Учебная страница курса биоинформатики,
год поступления 2015
Практикум 15. Сборка генома de novo
Найдите в таблице против своего имени код доступа проекта по секвенированию бактерии Buchnera aphidicola. Если код доступа, например, SRR4240381, то сам проект доступен по адресу http://www.ebi.ac.uk/ena/data/view/SRR4240381.
Это короткие (длины 36) чтения, полученные по технологии Illumina
На странице проекта найдите ссылку для скачивания fastq. Скачайте и сразу перенесите в рабочую директорию (/nfs/srv/databases/ngs/<ваш логин>). Там распакуйте программой gunzip.
После этого приступайте к работе. Не забывайте после каждого этапа вносить в протокол, что получилось (например, сколько чтений было удалено на каждом этапе подготовки и т.п.)
- Подготовка чтений программой trimmomatic.
Прежде всего надо удалить возможные остатки адаптеров. Для этого можно использовать следующий "step" программы trimmomatic: ILLUMINACLIP:adapters.fasta:2:7:7, где adapters.fasta – файл с адаптерами. Адаптеры для Illumina собраны в файлах в директории /P/y15/term3/block4/adapters. Вполне разумное решение –- создать свой файл, в котором объединить все адаптеры из этих файлов вместе.
После этого удалите плохие буквы с концов чтений (как в практикуме 13), оставив только чтения длиной не менее 30. Укажите в отчёте, сколько чтений было удалено, каковы размеры файлов до и после очистки.
Запустите программу velveth, сначала с опцией -help. Разберитесь, как запустить её в данном случае. чтобы она подготовила k-меры длины k=29 (максимально возможной при нашей длине чтений). Практически во всём можно разобраться, читая help, но можно почитать и руководство. Длина k-мера называется hash_length, чтения в нашем случае короткие и не парные (short).
Разберитесь, как запустить программу velvetg (сборка на основе k-меров) и запустите её. Укажите в отчёте N50, длины трёх самых длинных контигов и их покрытие. Есть ли контиги с аномально большим или аномально малым покрытием (более чем в 5 раз отличающимся от "типичного")? Если да, опишите два-три.
Анализ. Сравните программой megablast каждый из трёх самых длинных контигов с хромосомой Buchnera aphidicola (GenBank/EMBL AC — CP009253). Напишите в отчёте, каковы координаты участка хромосомы, соответствующего контигу, характеристики выравнивания или выравниваний (число однонуклеотидных различий, число гэпов). То же проделайте для двух контигов с аномально большим покрытием (если таковые были). Попытайтесь ответить на вопрос: что это за последовательности и почему у них такое большое покрытие?

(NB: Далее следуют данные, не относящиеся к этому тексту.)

-- ==== Sys2Proof/Decode.lean ====
section
/-! DEFINITION. Decoding, total on every word (30_encoding.md R97), and the encoder, both from the encoding tables
of 30_encoding.md R92, R95 and R96. -/

namespace Sys2Proof

/-- `v[hi:lo]` of a command word as `width` bits from bit `lo` up (00_scope.md R13). -/
def Decode.slice (w : Word) (lo width : Nat) : BitVec width := w.extractLsb' lo width

/-- `OP = w[31:28]` (30_encoding.md R91). -/
def Decode.op (w : Word) : BitVec 4 := Decode.slice w 28 4

/-- `CH = w[27:24]` (30_encoding.md R91). The errors E_OPCODE and E_FIELD record these bits whatever the format
(60_exceptions.md R184). -/
def Decode.ch (w : Word) : BitVec 4 := Decode.slice w 24 4

/-- The variant of a VAR bit: 0 is NORMAL and 1 is MPEG2 (30_encoding.md R95). -/
def Decode.variantOf (v : BitVec 1) : Variant := if v = 0 then .normal else .mpeg2

/-- The VAR bit of a variant (30_encoding.md R95). -/
def Decode.varBit : Variant → BitVec 1
  | .normal => 0
  | .mpeg2 => 1

/-- One row of the opcode map (30_encoding.md R96): the opcode, the match, the mask, and the command with the
fields of its format (R92). -/
structure OpRow where
  op      : BitVec 4
  pattern : Word
  mask    : Word
  read    : Word → Instr

/-- The opcode map (30_encoding.md R96), with each format's field positions (R92). -/
def Decode.opTable : List OpRow :=
  [ ⟨0x0, 0x00000000, 0xFFFFFFFF, fun _ => .nop⟩,
    ⟨0x1, 0x10000000, 0xF0FFFFFE, fun w => .init (Decode.ch w) (Decode.variantOf (Decode.slice w 0 1))⟩,
    ⟨0x2, 0x20000000, 0xF0FFFFFF, fun w => .start (Decode.ch w)⟩,
    ⟨0x3, 0x30000000, 0xF0FFFF00, fun w => .updb (Decode.ch w) (Decode.slice w 0 8)⟩,
    ⟨0x4, 0x40000000, 0xF0FFFFF8, fun w => .updw (Decode.ch w) (Decode.slice w 0 3)⟩,
    ⟨0x5, 0x50000000, 0xFF000000, fun w => .updm (Decode.slice w 8 16) (Decode.slice w 0 8)⟩,
    ⟨0x6, 0x60000000, 0xF0FFFFFF, fun w => .final (Decode.ch w)⟩,
    ⟨0x7, 0x70000000, 0xF0FFFF00, fun w => .tread (Decode.ch w) (Decode.slice w 0 8)⟩,
    ⟨0x8, 0x80000000, 0xFFFFFFFF, fun _ => .clrerr⟩ ]

/-- The row of an opcode; the opcodes 0x9 to 0xF have none (30_encoding.md R96, R98). -/
def Decode.rowOf (op : BitVec 4) : Option OpRow := Decode.opTable.find? fun row => row.op == op

/-- `decode(w)`, total: a command, or the command error the word raises (30_encoding.md R97, R98, R99). -/
def decode (w : Word) : Except CmdError Instr :=
  match Decode.rowOf (Decode.op w) with
  | none => .error ⟨.opcode, Decode.ch w⟩
  | some row =>
    if w &&& row.mask ≠ row.pattern then .error ⟨.field, Decode.ch w⟩
    else if row.op = 0x4 ∧ 4 < (Decode.slice w 0 3).toNat then .error ⟨.field, Decode.ch w⟩
    else .ok (row.read w)

/-- The opcode of an instruction (30_encoding.md R96). -/
def Instr.opcode : Instr → BitVec 4
  | .nop => 0x0
  | .init _ _ => 0x1
  | .start _ => 0x2
  | .updb _ _ => 0x3
  | .updw _ _ => 0x4
  | .updm _ _ => 0x5
  | .final _ => 0x6
  | .tread _ _ => 0x7
  | .clrerr => 0x8

/-- A field placed with its bit 0 at bit `lo` of a command word, zeros elsewhere (30_encoding.md R92, R94). -/
def Decode.place {width : Nat} (v : BitVec width) (lo : Nat) : Word := v.zeroExtend 32 <<< lo

/-- The command word of an instruction: the fields of its format, reserved bits 0 (30_encoding.md R92, R95, R96). -/
def encode : Instr → Word
  | .nop => Decode.place 0x0#4 28
  | .init ch v => Decode.place 0x1#4 28 ||| Decode.place ch 24 ||| Decode.place (Decode.varBit v) 0
  | .start ch => Decode.place 0x2#4 28 ||| Decode.place ch 24
  | .updb ch b => Decode.place 0x3#4 28 ||| Decode.place ch 24 ||| Decode.place b 0
  | .updw ch n => Decode.place 0x4#4 28 ||| Decode.place ch 24 ||| Decode.place n 0
  | .updm mask b => Decode.place 0x5#4 28 ||| Decode.place mask 8 ||| Decode.place b 0
  | .final ch => Decode.place 0x6#4 28 ||| Decode.place ch 24
  | .tread ch idx => Decode.place 0x7#4 28 ||| Decode.place ch 24 ||| Decode.place idx 0
  | .clrerr => Decode.place 0x8#4 28

/-- The command word a table word stands for: the low `nbits` bits of `w`, every bit above 0. A command is one
32-bit word (30_encoding.md R90), so the table's numbering is the word's own. -/
def Decode.tableWord (nbits w : Nat) : Word := BitVec.ofNat 32 (w % 2 ^ nbits)

/-- The instruction the decoder reads from a table word, if it reads one. -/
def decodeTableWord (nbits w : Nat) : Option Instr :=
  match decode (Decode.tableWord nbits w) with
  | .ok i => some i
  | .error _ => none

end Sys2Proof
end

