-- ==== Sys2Proof/Certificates/Slice0/Obligations.lean ====
section
/-! DEFINITION. The statements for the provers. Each docstring names the rule of the spec that it formalises. -/

open Sys2Proof Sys2Proof.Machine

/-! ## The encoding -/

/-- The worked encodings of 30_encoding.md section 5 (R104, the spec's own derivation) decode as listed. -/
def Obligations.WorkedEncodingsDecode : Prop :=
  decode 0x11000001 = .ok (.init 1 .mpeg2) ∧ decode 0x30000031 = .ok (.updb 0 0x31) ∧
  decode 0x41000004 = .ok (.updw 1 4) ∧ decode 0x50000331 = .ok (.updm 0x0003 0x31) ∧
  decode 0x61000000 = .ok (.final 1) ∧ decode 0x700000FF = .ok (.tread 0 0xFF) ∧
  decode 0x00000001 = .error ⟨.field, 0⟩ ∧ decode 0x90000000 = .error ⟨.opcode, 0⟩

/-- Decoding the command word of a well-formed instruction gives the instruction back, every operand at every value
(30_encoding.md sections 1 to 3). -/
def Obligations.DecodeOfEncodeIsTheInstruction : Prop :=
  ∀ i : Instr, i.wellFormed = true → decode (encode i) = .ok i

/-- A word that decodes is the command word of what it decodes to, and that is well formed: each command has one word
(30_encoding.md sections 1 to 3). -/
def Obligations.EncodeOfDecodeIsTheWord : Prop :=
  ∀ (w : Word) (i : Instr), decode w = .ok i → encode i = w ∧ i.wellFormed = true

/-- A word with a reserved opcode raises E_OPCODE whatever its other bits are, records `w[27:24]`, and performs no
operation (30_encoding.md R98). -/
def Obligations.ReservedOpcodesRaiseOpcodeError : Prop :=
  ∀ (w : Word) (s : State), 9 ≤ (w.extractLsb' 28 4).toNat →
    decode w = .error ⟨.opcode, w.extractLsb' 24 4⟩ ∧
    performCommand w s = .next { s with status := s.status.recordError ⟨.opcode, w.extractLsb' 24 4⟩ }

/-- A word with a defined opcode raises E_FIELD if a reserved bit of its format is 1, or it is UPDW with N in 5..7; it
performs no operation (30_encoding.md R99). -/
def Obligations.ReservedBitsRaiseFieldError : Prop :=
  ∀ (w : Word) (s : State), (w.extractLsb' 28 4).toNat < 9 → reservedBitsSet w = true →
    decode w = .error ⟨.field, w.extractLsb' 24 4⟩ ∧
    performCommand w s = .next { s with status := s.status.recordError ⟨.field, w.extractLsb' 24 4⟩ }

/-- Every word with a defined opcode and no reserved bit set is a command of that opcode: decoding is total
(30_encoding.md section 3). -/
def Obligations.EveryOtherWordIsACommand : Prop :=
  ∀ w : Word, (w.extractLsb' 28 4).toNat < 9 → reservedBitsSet w = false →
    ∃ i, decode w = .ok i ∧ i.opcode = w.extractLsb' 28 4

/-! ## A step -/

/-- A write transaction (20_memory.md R63): CMD performs the word and always completes, also when the command raises a
command error; DATA stores the word; a read-only register or an illegal access is a bus error. How the model holds the bus
response and the bus error is its own choice (log entries 5 and 6). -/
def Obligations.WriteTransactions : Prop :=
  ∀ (s : State) (rest : List HostEvent) (v : Word),
    (s.inputs = .transfer (.write 0x00 32 0xF v) :: rest →
      step s = respond .done (performCommand v { s with inputs := rest }) ∧ ∃ t, step s = .next t) ∧
    (s.inputs = .transfer (.write 0x04 32 0xF v) :: rest →
      step s = .next { s with inputs := rest, data := v, response := some .done }) ∧
    (∀ off ∈ [0x08, 0x0C, 0x10, 0x14, 0x18], s.inputs = .transfer (.write off 32 0xF v) :: rest →
      step s = .fault .busError) ∧
    (∀ off bits strobes, bits ≠ 32 ∨ off.toNat % 4 ≠ 0 ∨ strobes ≠ 0xF ∨ off = 0x1C →
      s.inputs = .transfer (.write off bits strobes v) :: rest → step s = .fault .busError)

/-- When the next host event is a whole-word write to CMD whose word decodes to `i`, the step runs `i` and then gives
the bus response; `withFetchWord` places such an event (20_memory.md sections 1 and 3; log entry 4). -/
def Obligations.StepRunsTheDecodedCommand : Prop :=
  (∀ (s : State) (rest : List HostEvent) (w : Word) (i : Instr),
    s.inputs = .transfer (.write 0x00 32 0xF w) :: rest → decode w = .ok i →
      step s = respond .done (exec i { s with inputs := rest })) ∧
  (∀ (s : State) (w : Word) (i : Instr), decode w = .ok i →
      step (s.withFetchWord 32 w.toNat) = respond .done (exec i s))

/-- A step stops exactly at an access against a register's direction, at the reserved offset, or that is not a whole
aligned 32-bit word; it never refuses; and the state the next transaction finds differs only in the event taken and
the error response (20_memory.md R64, R66, R67). That the step then has no next state, and the field that holds the
response, are the model's own (log entries 5 and 6). -/
def Obligations.OnlyIllegalAccessesFault : Prop :=
  ∀ s : State,
    (step s = .fault .busError ↔ ∃ tr rest, s.inputs = .transfer tr :: rest ∧ illegalTransfer tr = true) ∧
    (∀ r, step s ≠ .refused r) ∧
    (step s = .fault .busError → s.afterBusError = { s with inputs := s.inputs.tail, response := some .error })

/-- A read transaction returns the register at its offset and writes no state; a read of CMD or an illegal read is a bus
error (20_memory.md R62). How the model holds the bus response and the bus error is its own choice (log entries 5 and
6). -/
def Obligations.ReadTransactions : Prop :=
  ∀ (s : State) (rest : List HostEvent),
    (∀ off v, (off, v) ∈ [((0x04 : BitVec 5), s.data), (0x08, s.result), (0x0C, s.status.toWord), (0x10, chstatWord s),
        (0x14, chvarWord s), (0x18, paramWord s)] →
      s.inputs = .transfer (.read off 32) :: rest →
      step s = .next { s with inputs := rest, response := some (.data v) }) ∧
    (s.inputs = .transfer (.read 0x00 32) :: rest → step s = .fault .busError) ∧
    (∀ off bits, bits ≠ 32 ∨ off.toNat % 4 ≠ 0 ∨ off = 0x1C →
      s.inputs = .transfer (.read off bits) :: rest → step s = .fault .busError)
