-- ==== Sys2Proof/Laws/Decode.lean ====
section
/-! SUPPORT. The opcode map row by row, and the fields of an encoded word (30_encoding.md R92, R96). -/

namespace Sys2Proof

/-- A reserved opcode has no row (30_encoding.md R98). -/
theorem rowOf_reserved {o : BitVec 4} (h : 9 ≤ o.toNat) : Decode.rowOf o = none := by
  have key : ∀ o : BitVec 4, 9 ≤ o.toNat → (Decode.rowOf o).isNone = true := by decide
  simpa using key o h

/-- Every defined opcode has its row (30_encoding.md R96). -/
theorem rowOf_opcode (i : Instr) : ∃ row, Decode.rowOf i.opcode = some row ∧ row.op = i.opcode := by
  cases i <;> exact ⟨_, rfl, rfl⟩

@[simp] theorem variantOf_varBit (v : Variant) : Decode.variantOf (Decode.varBit v) = v := by
  cases v <;> rfl

@[simp] theorem varBit_variantOf (x : BitVec 1) : Decode.varBit (Decode.variantOf x) = x := by
  revert x
  decide

/-- Bit `j` of a placed field. -/
@[simp] theorem place_getLsbD {width : Nat} (v : BitVec width) (lo j : Nat) :
    (Decode.place v lo).getLsbD j = (decide (j < 32) && decide (lo ≤ j) && v.getLsbD (j - lo)) := by
  by_cases h1 : j < 32 <;> by_cases h2 : lo ≤ j
  · simp [Decode.place, h1, h2, show ¬ j < lo by omega]
  · simp [Decode.place, h1, h2, show j < lo by omega]
  · simp [Decode.place, h1]
  · simp [Decode.place, h1]

/-- Bit `j` of a field of a word. -/
@[simp] theorem slice_getLsbD (w : Word) (lo width j : Nat) :
    (Decode.slice w lo width).getLsbD j = (decide (j < width) && w.getLsbD (lo + j)) := by
  simp [Decode.slice]

/-- The opcode field of a command word is its instruction's opcode (30_encoding.md R91, R96). -/
@[simp] theorem op_encode (i : Instr) : Decode.op (encode i) = i.opcode := by
  cases i <;>
    · apply BitVec.eq_of_getLsbD_eq
      intro j hj
      simp only [Decode.op, slice_getLsbD, encode, BitVec.getLsbD_or, place_getLsbD]
      interval_cases j <;> simp [Instr.opcode]

end Sys2Proof
end

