-- ==== Sys2Proof/Tests/Slice0.lean ====
section
/-! SUPPORT. The model's own tests. Expected values come from the spec: 30_encoding.md R102 and R104, and the vectors
V1 to V40 of 95_test_vectors.md. The last part holds, for each statement with hypotheses, a state and operands that meet
them. -/

open Sys2Proof Sys2Proof.Machine

namespace Sys2Proof.Tests

/-- A bound channel with its variant's table. -/
def bound (v : Variant) (armed : Bool) (r : Word) : Channel :=
  { variant := v, bound := true, armed := armed, crc := r, table := buildTable v }

/-- The state S0 of 95_test_vectors.md section 4: channel 0 NORMAL and armed, channel 1 MPEG2 and bound. -/
def s0 : State := { State.reset with chans := [bound .normal true 0xFFFFFFFF, bound .mpeg2 false 0] }

/-- S0 after START 1. -/
def s1 : State := { State.reset with chans := [bound .normal true 0xFFFFFFFF, bound .mpeg2 true 0xFFFFFFFF] }

/-- S0 after an E_OPCODE was recorded. -/
def s0err : State := { s0 with status := { err := true, emult := false, ecode := 1, ech := 0, rvalid := false } }

/-- The given host events to come. -/
def withNext (s : State) (es : List HostEvent) : State := { s with inputs := es }

/-- What holds of the next state, if there is one. -/
def holds (o : Host.Outcome State Fault Refusal) (p : State → Bool) : Bool :=
  match o with
  | .next t => p t
  | _ => false

/-- The step faulted. -/
def faults (o : Host.Outcome State Fault Refusal) : Bool :=
  match o with
  | .fault .busError => true
  | _ => false

/-- The next state, if there is one. -/
def after (s : State) : State :=
  match step s with
  | .next t => t
  | _ => s

/-- `CRC[c]`. -/
def crcAt (s : State) (c : Nat) : Option Word := s.chans[c]?.map Channel.crc

/-- RESULT, STATUS and CHSTAT. -/
def seen (s : State) : Word × Word × Word := (s.result, s.status.toWord, chstatWord s)

/-! ## Well-formedness -/

/-- UPDW with N = 5 is no command (30_encoding.md R93). -/
theorem test_updw_five_is_ill_formed : (Instr.updw 0 5).wellFormed = false := by decide

/-- UPDW with N = 4 is one (30_encoding.md R93). -/
theorem test_updw_four_is_well_formed : (Instr.updw 0 4).wellFormed = true := by decide

/-! ## Decoding: words written out from 30_encoding.md R92 and R102 -/

theorem test_decode_nop : decode 0x00000000 = .ok .nop := by rfl

theorem test_decode_init_mpeg2 : decode 0x11000001 = .ok (.init 1 .mpeg2) := by rfl

theorem test_decode_init_normal : decode 0x1F000000 = .ok (.init 15 .normal) := by rfl

theorem test_decode_start : decode 0b0010_1010_0000_0000_0000_0000_0000_0000 = .ok (.start 10) := by rfl

theorem test_decode_updb : decode 0b0011_0010_0000_0000_0000_0000_1001_1010 = .ok (.updb 2 0x9A) := by rfl

theorem test_decode_updw : decode 0x41000004 = .ok (.updw 1 4) := by rfl

theorem test_decode_updm : decode 0b0101_0000_1000_0000_0000_0001_0011_0010 = .ok (.updm 0x8001 0x32) := by rfl

theorem test_decode_final : decode 0x61000000 = .ok (.final 1) := by rfl

theorem test_decode_tread : decode 0x700000FF = .ok (.tread 0 0xFF) := by rfl

theorem test_decode_clrerr : decode 0x80000000 = .ok .clrerr := by rfl

/-- V30 rows 4, 16, 22 and 30, V32 row 2: reserved bits (30_encoding.md R99). -/
theorem test_decode_reserved_bits :
    decode 0x10000002 = .error ⟨.field, 0⟩ ∧ decode 0x40000005 = .error ⟨.field, 0⟩ ∧
    decode 0x51000131 = .error ⟨.field, 1⟩ ∧ decode 0x80000001 = .error ⟨.field, 0⟩ ∧
    decode 0x2F000001 = .error ⟨.field, 15⟩ := ⟨rfl, rfl, rfl, rfl, rfl⟩

/-- V30 rows 31 and 32: reserved opcodes (30_encoding.md R98). -/
theorem test_decode_reserved_opcodes :
    decode 0x9A000000 = .error ⟨.opcode, 10⟩ ∧ decode 0xFFFFFFFF = .error ⟨.opcode, 15⟩ := ⟨rfl, rfl⟩

/-- 30_encoding.md R102 and R104. -/
theorem test_encode_words :
    encode (.init 1 .mpeg2) = 0x11000001 ∧ encode (.start 3) = 0x23000000 ∧ encode (.updb 0 0x31) = 0x30000031 ∧
    encode (.updw 1 4) = 0x41000004 ∧ encode (.updm 0x0003 0x31) = 0x50000331 ∧ encode (.final 1) = 0x61000000 ∧
    encode (.tread 0 0xFF) = 0x700000FF ∧ encode .clrerr = 0x80000000 ∧ encode .nop = 0x00000000 := by decide

theorem test_decode_table_word : decodeTableWord 32 0x41000004 = some (.updw 1 4) := by rfl

/-! ## The table and the fold -/

/-- V10: entries 0x01, 0x80, 0xCE and 0xFF of the NORMAL table. -/
theorem test_normal_table :
    (buildTable .normal).entry 0x01 = 0x77073096 ∧ (buildTable .normal).entry 0x80 = 0xEDB88320 ∧
    (buildTable .normal).entry 0xCE = 0x7CDCEFB7 ∧ (buildTable .normal).entry 0xFF = 0x2D02EF8D := by
  decide +kernel

/-- V11: entries 0x01, 0x80, 0xCE and 0xFF of the MPEG2 table. -/
theorem test_mpeg2_table :
    (buildTable .mpeg2).entry 0x01 = 0x04C11DB7 ∧ (buildTable .mpeg2).entry 0x80 = 0x690CE0EE ∧
    (buildTable .mpeg2).entry 0xCE = 0x61043093 ∧ (buildTable .mpeg2).entry 0xFF = 0xB1F740B4 := by
  decide +kernel

/-- V20: the rows with r = 0x12345678. -/
theorem test_fold :
    fold .normal (buildTable .normal) 0x12345678 0x9A = 0x4E16B702 ∧
    fold .mpeg2 (buildTable .mpeg2) 0x12345678 0x9A = 0x7B527556 := by decide +kernel

/-- V1 and V2: the check values of "123456789". -/
theorem test_check_values :
    crc .normal [0x31, 0x32, 0x33, 0x34, 0x35, 0x36, 0x37, 0x38, 0x39] = 0xCBF43926 ∧
    crc .mpeg2 [0x31, 0x32, 0x33, 0x34, 0x35, 0x36, 0x37, 0x38, 0x39] = 0x0376E6E7 := by decide +kernel

/-! ## The commands: V30, one command each -/

/-- V30 row 1. -/
theorem test_nop : holds (performCommand 0x00000000 s0) (fun t => seen t == (0, 0, 0x00010003)) = true := by
  decide +kernel

/-- V30 row 2: re-binding an armed channel disarms it. -/
theorem test_init_rebinds : holds (performCommand 0x10000001 s0)
    (fun t => seen t == (0, 0, 0x00000003) && chvarWord t == 0x3) = true := by decide +kernel

/-- V30 row 3: INIT of a channel that does not exist. -/
theorem test_init_no_channel :
    holds (performCommand 0x12000000 s0) (fun t => seen t == (0, 0x00000231, 0x00010003)) = true := by decide +kernel

/-- V30 row 5. -/
theorem test_start : holds (performCommand 0x21000000 s0)
    (fun t => seen t == (0, 0, 0x00030003) && crcAt t 1 == some 0xFFFFFFFF) = true := by decide +kernel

Указание к п. 4 Зайдите на страницу BLASTN в NCBI, найдите чекбокс "Align two or more sequences" и отметьте его. Откроется два окошка: в верхнее поместите последовательность контига, в нижнее – AC генома (можно и наоборот), нажмите "BLAST".
Дополнительно
- (*) Проделайте п.п. 2–4, но поставив длину слова 25 вместо 29. Сравните N50, длины трёх самых больших контигов, покрытие, достигнутые при k=25 и k=29.
(*) На kodomo, кроме Velvet, стоит и другой сборщик, SPAdes. Изучите его руководство, соберите с его помощью контиги и сравните результаты с результатами velvet.
- (*) Уберите половину ридов (например, взяв первую половину файла): насколько портится сборка?